How would user space know if it needs to pack 32 bit integer values vs
32 bit float values?


Again, I'm deferring to the existing GAMMA_LUT/DEGAMMA_LUT. These use a common
definition of LUT blob (u16 elements) and it's up to the driver to convert.

Using a very precise format for the uAPI has the nice property of making the
uAPI much simpler to use. User-space sends high precision data and it's up to
drivers to map that to whatever the hardware accepts.
 

Conversion from a larger uint type to a smaller type sounds low effort,
however if a block works in a floating point space things are going to
get messy really quickly. If the block operates in FP16 space and the
interface is 16 bits we are good, but going from 32 bits to FP16 (such
as in the matrix case or 3DLUT) is less than ideal.


Hi Christopher,

are you thinking of precision loss, or the overhead of conversion?

Conversion from N-bit fixed point to N-bit floating-point is generally
lossy, too, and the other direction as well.

What exactly would be messy?
   

Overheard of conversion is the primary concern here. Having to extract
and / or calculate the significand + exponent components in the kernel
is burdensome and imo a task better suited for user space. This also has
to be done every blob set, meaning that if user space is re-using
pre-calculated blobs we would be repeating the same conversion
operations in kernel space unnecessarily.


What is burdensome in that calculation? I don't think you would need to
use any actual floating-point instructions.
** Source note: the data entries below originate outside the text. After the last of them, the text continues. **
/-- R28 to R32, R84: after a write of DATA `d` the register reads `d` with its reserved bits cleared, for the configuration
registers outside RUN and for INT_EN in every state. -/
def Obligations.WriteThenReadReturnsTheField : Prop :=
  ∀ d s,
    (s.state ≠ .run →
      (∃ t w, exec (.wrWidth d) s = .next t ∧ Reads .rdWidth t w ∧ w.toNat = d.toNat % 2 ^ 16) ∧
      (∃ t w, exec (.wrHeight d) s = .next t ∧ Reads .rdHeight t w ∧ w.toNat = d.toNat % 2 ^ 16) ∧
      (∃ t w, exec (.wrFormat d) s = .next t ∧ Reads .rdFormat t w ∧ w.toNat = d.toNat % 2 ^ 2) ∧
      (∃ t w, exec (.wrSrcBase d) s = .next t ∧ Reads .rdSrcBase t w ∧ w = d)) ∧
    (∃ t w, exec (.wrIntEn d) s = .next t ∧ Reads .rdIntEn t w ∧ w.toNat = d.toNat % 2 ^ 2)

/-! ### Commands -/

/-- R125: a write to CMD performs the command its DATA decodes to and answers OKAY, legal or not. -/
def Obligations.CmdWritePerformsItsCommand : Prop :=
  WriteRow 0x6004 .wrCmd ∧
  ∀ d s, exec (.wrCmd d) s = exec (decodeCmd d) s ∧
    ∃ t, exec (.wrCmd d) s = .next t ∧ t.response = some .okayWrite

/-- R101: NOP changes nothing, in every state. -/
def Obligations.NopChangesNothing : Prop :=
  decodeWord (.cmd 0x00000000) = .nop ∧ ∀ s, Answers .nop s .okayWrite s

/-- R103: START in RUN is discarded: it sets IGN and changes nothing else. -/
def Obligations.StartInRunIsDiscarded : Prop :=
  ∀ s, s.state = .run → Answers .start s .okayWrite { s with ign := true }

/-- R102, R104, R105, R106, R107, R205: START outside RUN reports the first of its checks that fails, in the order
dimensions, format, address range, and starts a run otherwise, which is DONE at once when it has no tiles; in each case the
whole next state is given, but for what `src_race` is after a failed check (log entry 14). -/
def Obligations.StartFollowsItsChecks : Prop :=
  decodeWord (.cmd 0x00000001) = .start ∧
  ∀ s, s.state ≠ .run →
    (s.width.toNat % 8 ≠ 0 ∨ s.height.toNat % 8 ≠ 0 →
      ∃ r, Answers .start s .okayWrite (failedStart .invalidCarrierDimensions r s)) ∧
    (s.width.toNat % 8 = 0 → s.height.toNat % 8 = 0 →
      (s.fmt ≠ 0 → s.fmt ≠ 1 → ∃ r, Answers .start s .okayWrite (failedStart .invalidFormat r s)) ∧
      ∀ c : Nat, (s.fmt = 0 ∧ c = 1) ∨ (s.fmt = 1 ∧ c = 3) →
        (0 < s.width.toNat * s.height.toNat * c ∧
            2 ^ 32 < s.srcBase.toNat + s.width.toNat * s.height.toNat * c →
          ∃ r, Answers .start s .okayWrite (failedStart .addressRange r s)) ∧
        (s.width.toNat * s.height.toNat * c = 0 ∨
            s.srcBase.toNat + s.width.toNat * s.height.toNat * c ≤ 2 ^ 32 →
          Answers .start s .okayWrite (startedRun (s.width.toNat / 8) (s.height.toNat / 8) s)))

/-- R14, R252: outside RUN, what START makes of the block depends on the configuration registers alone: two blocks with the
same WIDTH, HEIGHT, FORMAT, SRC_BASE and INT_EN are in the same state after it, whatever their earlier runs were. -/
def Obligations.StartForgetsEarlierRuns : Prop :=
  ∀ s s' t t', s.state ≠ .run → s'.state ≠ .run → s.width = s'.width → s.height = s'.height → s.fmt = s'.fmt →
    s.srcBase = s'.srcBase → s.intEn = s'.intEn → exec .start s = .next t → exec .start s' = .next t' →
    { t with sourceMem := t'.sourceMem, memAnswers := t'.memAnswers, rst := t'.rst, response := t'.response,
             delivered := t'.delivered, schedule := t'.schedule, freeDrawn := t'.freeDrawn,
             platform := t'.platform } = t'

/-- R108: ABORT returns to IDLE from every state, withdraws a presented tile and keeps the geometry and the configuration. -/
def Obligations.AbortReturnsToIdle : Prop :=
  decodeWord (.cmd 0x00000002) = .abort ∧
  ∀ s, Answers .abort s .okayWrite
    { s with state := .idle, errCode := .none, ign := false, tileIndex := 0, port := none, hidden := [] }

/-- R109: CLEAR_ERR clears IGN in every state, and in ERROR it also returns to IDLE with the error and TILE_INDEX cleared. -/
def Obligations.ClearErrAcknowledges : Prop :=
  decodeWord (.cmd 0x00000003) = .clearErr ∧
  ∀ s, (s.state ≠ .error → Answers .clearErr s .okayWrite { s with ign := false }) ∧
    (s.state = .error → Answers .clearErr s .okayWrite
      { s with ign := false, state := .idle, errCode := .none, tileIndex := 0, hidden := [] })

/-- R110, by the error entry of R202: an illegal command enters ERROR with ILLEGAL_COMMAND, withdraws a presented tile and
keeps TILE_INDEX, the geometry and the configuration; in ERROR the first error is kept and nothing changes. -/
def Obligations.IllegalCommandEntersError : Prop :=
  (∀ w : Word, 3 < w.toNat → decodeWord (.cmd w) = .illegalCmd w) ∧
  ∀ w s, (s.state ≠ .error → Answers (.illegalCmd w) s .okayWrite
      { s with state := .error, errCode := .illegalCommand, port := none, hidden := [] }) ∧
    (s.state = .error → Answers (.illegalCmd w) s .okayWrite s)

/-- R202: the error entry sets STATE and ERR_CODE, withdraws a presented tile, discards the hidden state and changes nothing
else; in ERROR the first error is kept and nothing changes. -/
def Obligations.ErrorEntryKeepsTheFirstError : Prop :=
  ∀ c s, (s.state = .error → raiseError c s = s) ∧
    (s.state ≠ .error → raiseError c s = { s with state := .error, errCode := c, port := none, hidden := [] })

/-! ### Rules over all instructions -/

/-- R26: IGN is set by exactly the ignored accesses in RUN, which change nothing else and leave `irq` as it is; no step of any
agent sets it otherwise, and none in another state; START outside RUN, ABORT, CLEAR_ERR and reset clear it. -/
def Obligations.IgnIsSetOnlyByAccessesIgnoredInRun : Prop :=
  (∀ s t, step s = .next t → s.ign = false → t.ign = true →
    s.state = .run ∧ ∃ i, nextInstr s = some i ∧ ignoredInRun i = true) ∧
  (∀ i s, s.state = .run → ignoredInRun i = true →
    Answers i s .okayWrite { s with ign := true } ∧ State.irq { s with ign := true } = s.irq) ∧
  (∀ s t, s.state ≠ .run → exec .start s = .next t → t.ign = false) ∧
  (∀ s t, exec .abort s = .next t → t.ign = false) ∧
  (∀ s t, exec .clearErr s = .next t → t.ign = false) ∧
  ∀ s, (setResetPin true s).ign = false

/-- R24, R33, R34, R35: no instruction other than a command changes STATE, ERR_CODE, the geometry, TILE_INDEX, the port or
the hidden state. -/
def Obligations.OnlyCommandsChangeTheRun : Prop :=
  ∀ i s t, isCommand i = false → exec i s = .next t →
    t.state = s.state ∧ t.errCode = s.errCode ∧ t.tilesX = s.tilesX ∧ t.tilesY = s.tilesY ∧
      t.tileCount = s.tileCount ∧ t.tileIndex = s.tileIndex ∧ t.port = s.port ∧ t.hidden = s.hidden ∧
      t.srcRace = s.srcRace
Logarithm for finding the
exponent is about finding the highest bit set in an integer and
everything is conveniently expressed in base-2. Finding significand is
just masking the integer based on the exponent.

Oh it definitely can be done, but I think this is just a difference of 
opinion at this point. At the end of the day we will do it if we have 
to, but it is just more optimal if a more agreeable common type is used.
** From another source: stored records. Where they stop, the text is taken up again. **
/-! ### Register accesses (95_test_vectors.md V-BUS) -/

theorem test_bus_1_id : got (·.response) (exec .rdId State.reset) = some (some (.okayRead 0xB10C0108)) := by decide
theorem test_bus_4_status_after_reset :
    got (·.response) (exec .rdStatus State.reset) = some (some (.okayRead 0)) := by decide
theorem test_status_13 : got (·.response) (exec .rdStatus failed) = some (some (.okayRead 0x13)) := by decide
theorem test_status_presented : got (·.response) (exec .rdStatus presenting) = some (some (.okayRead 5)) := by decide
theorem test_bus_5_int_en :
    got (fun t => got (·.response) (exec .rdIntEn t)) (exec (.wrIntEn 0xFFFFFFFF) State.reset) =
      some (some (some (.okayRead 3))) := by decide
theorem test_int_en_bit_order : got (·.doneIe) (exec (.wrIntEn 1) State.reset) = some true := by decide
theorem test_bus_6_width : got (·.width) (exec (.wrWidth 0x0001000C) State.reset) = some 12 := by decide
theorem test_bus_7_height : got (·.height) (exec (.wrHeight 480) State.reset) = some 0x1E0 := by decide
theorem test_bus_8_format : got (·.fmt) (exec (.wrFormat 5) State.reset) = some 1 := by decide
theorem test_bus_10_src_base :
    got (·.srcBase) (exec (.wrSrcBase 0x80000001) State.reset) = some 0x80000001 := by decide
theorem test_bus_12_tile_index : got (·.tileIndex) (exec (.wrTileIndex 3) finished) = some 2 := by decide
theorem test_bus_15_byte_write :
    got (fun t => (t.response, t.state)) (exec (decodeBus 0x4004 1) State.reset) =
      some (some .busErr, .idle) := by decide
theorem test_bus_21_width_in_run :
    got (fun t => (t.width, t.ign)) (exec (.wrWidth 8) running) = some (16, true) := by decide
theorem test_bus_22_int_en_in_run :
    got (fun t => (t.intEn, t.ign)) (exec (.wrIntEn 1) running) = some (1, false) := by decide
theorem test_bus_23_status_write : got statusWord (exec (.wrStatus 0) failed) = some 0x13 := by decide
theorem test_bus_24_irq_rises : got (·.irq) (exec (.wrIntEn 1) finished) = some true := by decide

/-! ### Commands (V-CMD, V-CHK) -/

theorem test_cmd_1_nop : got statusWord (exec .nop finished) = some 2 := by decide
theorem test_cmd_3_start :
    got (fun t => (statusWord t, t.tilesX, t.tilesY, t.tileCount, t.tileIndex)) (exec .start (configured 16 8 0 0x1000)) =
      some (1, 2, 1, 2, 0) := by decide
theorem test_cmd_4_start_in_run :
    got (fun t => (t.tileIndex, statusWord t)) (exec .start { running with tileIndex := 1 }) = some (1, 9) := by decide
theorem test_cmd_7_abort :
    got (fun t => (statusWord t, t.tileIndex, t.tileCount, t.port)) (exec .abort { presenting with tileIndex := 1 }) =
      some (0, 0, 2, none) := by decide
theorem test_cmd_10_clear_err : got statusWord (exec .clearErr failed) = some 0 := by decide
theorem test_cmd_11_clear_err_in_run :
    got statusWord (exec .clearErr { running with ign := true }) = some 1 := by decide
theorem test_cmd_13_illegal : got statusWord (exec (.wrCmd 7) State.reset) = some 0x53 := by decide
theorem test_cmd_14_mbz : got statusWord (exec (.wrCmd 0x11) State.reset) = some 0x53 := by decide
theorem test_cmd_16_first_error_kept : got statusWord (exec (.illegalCmd 0xF) failed) = some 0x13 := by decide
theorem test_cmd_17_illegal_in_run :
    got (fun t => (statusWord t, t.tileIndex)) (exec (.illegalCmd 4) { presenting with tileIndex := 1 }) =
      some (0x53, 1) := by decide

theorem test_chk_4_dimensions_first : got statusWord (exec .start (configured 12 8 3 0)) = some 0x13 := by decide
theorem test_chk_6_format_before_range :
    got statusWord (exec .start (configured 8 8 3 0xFFFFFFC1)) = some 0x23 := by decide
theorem test_chk_7_ends_at_top : got statusWord (exec .start (configured 8 8 0 0xFFFFFFC0)) = some 1 := by decide
theorem test_chk_8_past_top : got statusWord (exec .start (configured 8 8 0 0xFFFFFFC1)) = some 0x33 := by decide
theorem test_chk_9_rgb_ends_at_top : got statusWord (exec .start (configured 8 8 1 0xFFFFFF40)) = some 1 := by decide
theorem test_chk_10_rgb_past_top : got statusWord (exec .start (configured 8 8 1 0xFFFFFF41)) = some 0x33 := by decide
theorem test_chk_11_largest_rgb : got statusWord (exec .start (configured 65528 65528 1 0)) = some 0x33 := by decide
theorem test_chk_12_largest_gray :
    got (fun t => (statusWord t, t.tileCount)) (exec .start (configured 65528 65528 0 0)) = some (1, 67092481) := by
  decide
theorem test_chk_13_empty :
    got (fun t => (statusWord t, t.tilesY)) (exec .start (configured 0 64 0 0)) = some (2, 8) := by decide

/-! ### Luma and geometry (V-LUMA, V-GEO) -/

theorem test_luma_primaries :
    luma .halfUp 255 0 0 = 76 ∧ luma .halfUp 0 255 0 = 150 ∧ luma .halfUp 0 0 255 = 29 ∧
      luma .halfUp 200 100 50 = 124 := by decide
theorem test_luma_tie_even : luma .halfUp 0 0 250 = 29 ∧ luma .halfEven 0 0 250 = 28 := by decide
theorem test_luma_tie_odd : luma .halfUp 0 80 110 = 60 ∧ luma .halfEven 0 80 110 = 60 := by decide
theorem test_geo_3_gray_pixel : pixelAddr running 1 3 = 0x1013 := by decide
theorem test_geo_4_rgb_pixel : pixelAddr { running with fmt := 1 } 1 3 = 0x1039 := by decide
theorem test_geo_5_last_sample : pixelAddr running (pixelY running 1 63) (pixelX running 1 63) = 0x107F := by decide

/-! ### Engine, consumer and reset (V-ENG, P1, P2) -/

theorem test_p1_tile_0 :
    got (fun t => t.port.map (·.data)) (engineStep { running with sourceMem := p1Memory }) =
      some (some 0x77767574737271706766656463626160575655545352515047464544434241403736353433323130272625242322212017161514131211100706050403020100) := by
  decide +kernel
theorem test_p1_tile_1_sideband :
    got (fun t => t.port.map fun u => (u.index, u.row, u.col, u.last))
      (engineStep { running with sourceMem := p1Memory, tileIndex := 1 }) = some (some (1, 0, 1, true)) := by
  decide +kernel
theorem test_p2_half_even :
    got (fun t => t.port.map (·.data)) (engineStep (runningP2 .halfEven)) =
      some (some 0x5B5C5D5E5F60616263646566676768696A6B6C6D6E6F70717273737475767778797A7B7C7D7E7F80808182838485868788898A8B8C8C8D8E8F9091929394951C) := by
  decide +kernel
theorem test_eng_3_take :
    got (fun t => (t.tileIndex, statusWord t)) (.next (consumerStep true presenting)) = some (1, 1) := by decide
theorem test_eng_4_take_last :
    got (fun t => (t.tileIndex, statusWord t)) (.next (consumerStep true { presenting with tileIndex := 1 })) =
      some (2, 2) := by decide
theorem test_eng_6_read_error :
    got (fun t => (statusWord t, t.tileIndex))
      (engineStep { running with tileIndex := 1, platform := { Config.defaultPlatform with errorRanges := [(0x1008, 0x1008)] } }) =
      some (0x43, 1) := by decide +kernel
theorem test_eng_8_reset :
    got (fun t => (statusWord t, t.width, t.port)) (.next (setResetPin true presenting)) = some (0, 0, none) := by decide
theorem test_poke_race : (pokeByte 0x107F 1 running).srcRace = true ∧ (pokeByte 0x1080 1 running).srcRace = false := by
  decide
/-- R74: the race leaves the order and sideband of a presented tile. -/
theorem test_poke_race_sideband :
    (pokeByte 0x1000 1 presenting).port.map (fun t => (t.index, t.row, t.col, t.last)) = some (0, 0, 0, false) := by
  decide
/-- R255 (b): a memory that does not answer leaves the run in RUN with no tile. -/
theorem test_hang_memory :
    got statusWord (step { running with schedule := [.memoryAnswers false] }) = some 1 ∧
      got statusWord (step { running with memAnswers := false }) = some 1 := by decide
/-- R91, R206: a wait polls on while the block is held in reset, and ends once STATUS is read. -/
theorem test_wait_done_in_reset :
    got (fun t => (t.response, t.rst))
      (waitDone 2 { State.reset with rst := true, schedule := [.resetPin false] }) =
        some (some (.okayRead 0), false) := by decide
theorem test_fetch_first :
    got statusWord (step (State.reset.withFetchWord 32 7)) = some 0x53 := by decide

/-! ### Witnesses: states that meet the hypotheses of the statements -/

theorem running_inv : BlockInv running where
  errCode_none_iff := by decide
  presented_in_run := by decide
  idle_fresh := by decide
  run_remaining := by decide
  done_all_taken := by decide
  index_le_count := by decide
  grid_bound := by decide
  count_eq := by decide
  run_config := by decide
  presented_is_next := by intro t h; cases h
  reset_held := by intro h; cases h

theorem presenting_inv : BlockInv presenting where
  errCode_none_iff := by decide
  presented_in_run := by decide
  idle_fresh := by decide
  run_remaining := by decide
  done_all_taken := by decide
  index_le_count := by decide
  grid_bound := by decide
  count_eq := by decide
  run_config := by decide
  presented_is_next := by intro t h; cases h; decide
  reset_held := by intro h; cases h

theorem failed_inv : BlockInv failed where
  errCode_none_iff := by decide
  presented_in_run := by decide
  idle_fresh := by decide
  run_remaining := by decide
  done_all_taken := by decide
  index_le_count := by decide
  grid_bound := by decide
  count_eq := by decide
  run_config := by decide
  presented_is_next := by intro t h; cases h
  reset_held := by intro h; cases h

/-- The run whose second tile has an unbacked first byte (P6). -/
def runningP6 : State :=
  { running with tileIndex := 1, platform := { Config.defaultPlatform with errorRanges := [(0x1008, 0x1008)] } }

theorem runningP6_inv : BlockInv runningP6 where
  errCode_none_iff := by decide
  presented_in_run := by decide
  idle_fresh := by decide
  run_remaining := by decide
  done_all_taken := by decide
  index_le_count := by decide
  grid_bound := by decide
  count_eq := by decide
  run_config := by decide
  presented_is_next := by intro t h; cases h
  reset_held := by intro h; cases h

/-- The run in a race: another agent has written its raster. -/
def raced : State := { running with srcRace := true }

theorem raced_inv : BlockInv raced where
  errCode_none_iff := by decide
  presented_in_run := by decide
  idle_fresh := by decide
  run_remaining := by decide
  done_all_taken := by decide
  index_le_count := by decide
  grid_bound := by decide
  count_eq := by decide
  run_config := by decide
  presented_is_next := by intro t h; cases h
  reset_held := by intro h; cases h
Can you not cache the converted data, keyed by the DRM blob unique
identity vs. the KMS property it is attached to?
If the userspace compositor has N common transforms (ex: standard P3 -> 
sRGB matrix), they would likely have N unique blobs. Obviously from the 
kernel end we wouldn't want to cache the transform of every blob passed 
down through the UAPI.




You can assume that userspace will not be re-creating DRM blobs without
a reason to believe the contents have changed. If the same blob is set
on the same property repeatedly, I would definitely not expect a driver
to convert the data again.
If the blob ID is unchanged there is no issue since caching the last 
result is already common. As you say, blobs are immutable so no update 
is needed. I'd question why the compositor keeps trying to send down the

same blob ID though.


If a driver does that, it seems like it
should be easy to avoid, though I'm no kernel dev. Even if the
conversion was just a memcpy, I would still posit it 

Re: Refresh rates with multiple monitors

2023-06-13 Thread Daniel Stone
Hi,

On Tue, 13 Jun 2023 at 10:20, Pekka Paalanen  wrote:

> On Tue, 13 Jun 2023 01:11:44 + (UTC)
> Joe M  wrote:
> > As I understand, there is one global wl_display. Is there always one
> > wl_compositor too?
>
> That is inconsequential.
>

Yeah, I think the really consequential thing is that a wl_display really
just represents a connection to a Wayland server (aka compositor).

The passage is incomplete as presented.